Here we do one input features vector or matrix.

julia
using SindbadML
using Flux
# model
m = Chain(Dense(4 => 5, relu), Dense(5 => 3), Flux.sigmoid)
# features
_feat = rand(Float32, 4)
# apply
flat, re = destructureNN(m)
# Zygote
new_params, pullback_func = getPullback(flat, re, _feat)
# ? or
_feat_ns = rand(Float32, 4, 3) # `n` predictors and `s` samples.
new_params, pullback_func = getPullback(flat, re, _feat_ns)

Example

Here we do one multiple input features vector or matrix.

julia
using SindbadML
using Flux
# model
m1 = Chain(Dense(4 => 5, relu), Dense(5 => 3), Flux.sigmoid)
m2 = Dense(2=>1, Flux.sigmoid)
combo_ms = JoinDenseNN((m1, m2))
# features
_feat1 = rand(Float32, 4)
_feat2 = rand(Float32, 2)
# apply
flat, re = destructureNN(combo_ms)
# Zygote
new_params, pullback_func = getPullback(flat, re, (_feat1, _feat2))
# ? or with multiple samples
_feat1_ns = rand(Float32, 4, 3) # `n` predictors and `s` samples.
_feat2_ns = rand(Float32, 2, 3) # `n` predictors and `s` samples.
new_params, pullback_func = getPullback(flat, re, (_feat1_ns, _feat2_ns))
SindbadML.gradientBatch! Function
julia
gradientBatch!(grads_lib, grads_batch, chunk_size::Int, loss_f::Function, get_inner_args::Function, input_args...; showprog=false)
gradientBatch!(grads_lib, grads_batch, gradient_options::NamedTuple, loss_functions, scaled_params_batch, sites_batch; showprog=false)
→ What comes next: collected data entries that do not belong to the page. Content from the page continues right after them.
-- ==== Sys2Proof/Certificates/Slice0/Obligations.lean ====
section
/-! DEFINITION. The statements about the tile: what each family of commands does, what the tile keeps, and where it stops serving. A statement
of a command's effect says `exec c s = .next (s.done u)` with what `u` holds: `u` is the state the command's own effect leads to, and `done`
adds what follows at once (log entry 49); `keepPins s u` where nothing follows. -/

open Sys2Proof Sys2Proof.Machine

/-- A step takes the command at the front of the queue and runs it on the tile with the rest of the queue. -/
def Obligations.StepRunsFront : Prop :=
  ∀ (s : State) (c : Instr) (rest : List Instr), step { s with pending := c :: rest } = exec c { s with pending := rest }

/-- With nothing commanded the tile idles: Tempo counts one nanosecond and nothing else changes (log entry 5). -/
def Obligations.IdleCountsTempo : Prop :=
  ∀ s : State, s.pending = [] → ∃ t, step s = .next t ∧ t.longTime = s.longTime + 1 ∧ { t with tempo := s.tempo, wraps := s.wraps } = s

/-- Commands are taken first in, first out: after n steps the first n of the queue are gone and no other; and no step changes what the
configurator built (R530). -/
def Obligations.StepsKeepBuildAndOrder : Prop :=
  (∀ (n : Nat) (s t : State), Host.Core.run core n s = .next t → t.pending = s.pending.drop n) ∧
  (∀ (n : Nat) (s t : State), Host.Core.run core n s = .next t → t.build = s.build)

/-- TILE_RESET_n falls: everything is at its reset value and every built channel's CHn_RESET_n has fallen (R537). TILE_RESET_n rises: step
1 of start-up; the regulator's VOUT_MODE is read, and the anchor of a built ring no link of which is broken sends DISC with count 0 to its CW
neighbour (R141, R409, R437). A level the pin has already changes nothing. -/
def Obligations.ResetAssertsAndReleases : Prop :=
  (∀ s : State, s.resetN = true → ∃ t, exec .tileResetAssert s = .next t ∧ t.resetN = false ∧ t.blank ∧ t.build = s.build ∧
    t.outputs = s.outputs ++ ((List.range 4).filter s.chanBuilt).map (fun c => .channelReset c false)) ∧
  (∀ (anchor : Bool) (s : State), s.resetN = false → ∃ t, exec (.tileResetRelease anchor) s = .next t ∧ t.resetN = true ∧ t.mode = s.mode ∧
    (∃ (addr speed : Nat) (pec : Bool), .regulator addr speed pec busVoutMode 0 ∈ t.outputs) ∧ t.ring.anchor = anchor ∧
    (s.build.ring = true → anchor = true → s.ring.broken = [] → ∃ m, .ring true m ∈ t.outputs ∧ m.type = 0x01 ∧ m.arg = 0)) ∧
  (∀ s : State, s.resetN = false → exec .tileResetAssert s = .next s) ∧
  (∀ (anchor : Bool) (s : State), s.resetN = true → exec (.tileResetRelease anchor) s = .next s)

/-- The state right after reset is blank (R437, R537). -/
def Obligations.ResetIsBlank : Prop :=
 State.reset.blank ∧ State.reset.heldInReset ∧ State.reset.regsOk

/-- While TILE_RESET_n is low the tile stays at its reset values, whatever is commanded (R537). -/
def Obligations.HeldInResetInvariant : Prop :=
  ∀ s t : State, s.heldInReset → step s = .next t → t.heldInReset

/-- While TILE_RESET_n is low a command other than the reset's and the test port's changes nothing, or names a unit not built. -/
def Obligations.ResetLowIgnores : Prop :=
  ∀ (c : Instr) (s : State), s.resetN = false → isReset c = false → isTap c = false →
    exec c s = .next s ∨ exec c s = .fault .unitNotBuilt

/-- Once EXTEST or SCAN_EN has taken effect the tile serves nothing until TILE_RESET_n: no run of other commands changes it (R542). -/
def Obligations.ScanStopsService : Prop :=
  ∀ (n : Nat) (s t : State), s.frozen = true → s.pending.all (fun c => !isReset c) = true → Host.Core.run core n s = .next t → s.sameTile t

/-- A field reads as what was written to it, cut to its width; a field of another register, and one of the same register that shares no
bit with it, reads as before. -/
def Obligations.FieldReadAfterWrite : Prop :=
  ∀ (s : State) (f g : FRef) (v : Nat), f.lo ≤ f.hi → f.hi < 32 → g.lo ≤ g.hi → g.hi < 32 →
    (s.setFld f v).fld f = v % 2 ^ (f.hi + 1 - f.lo) ∧
    (f.key ≠ g.key ∨ f.hi < g.lo ∨ g.hi < f.lo → (s.setFld f v).fld g = s.fld g)

/-- Every write of a register keeps the register store in canonical form. -/
def Obligations.RegisterStoreCanonical : Prop :=
  ∀ (s : State) (f : FRef) (v : Nat), s.regsOk → (s.setFld f v).regsOk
Compute gradients for a batch of samples in hybrid (ML) modeling in SINDBAD.

This function computes the gradients of the loss function with respect to model parameters for a batch of sites or samples, using the specified gradient library. It supports both distributed and multi-threaded execution, and can handle different gradient computation backends (e.g., PolyesterForwardDiff, ForwardDiff, FiniteDiff, etc.).

Arguments

  • grads_lib: Gradient computation library or method. Supported types include:

    • PolyesterForwardDiffGrad: Uses PolyesterForwardDiff.jl for multi-threaded chunked gradients.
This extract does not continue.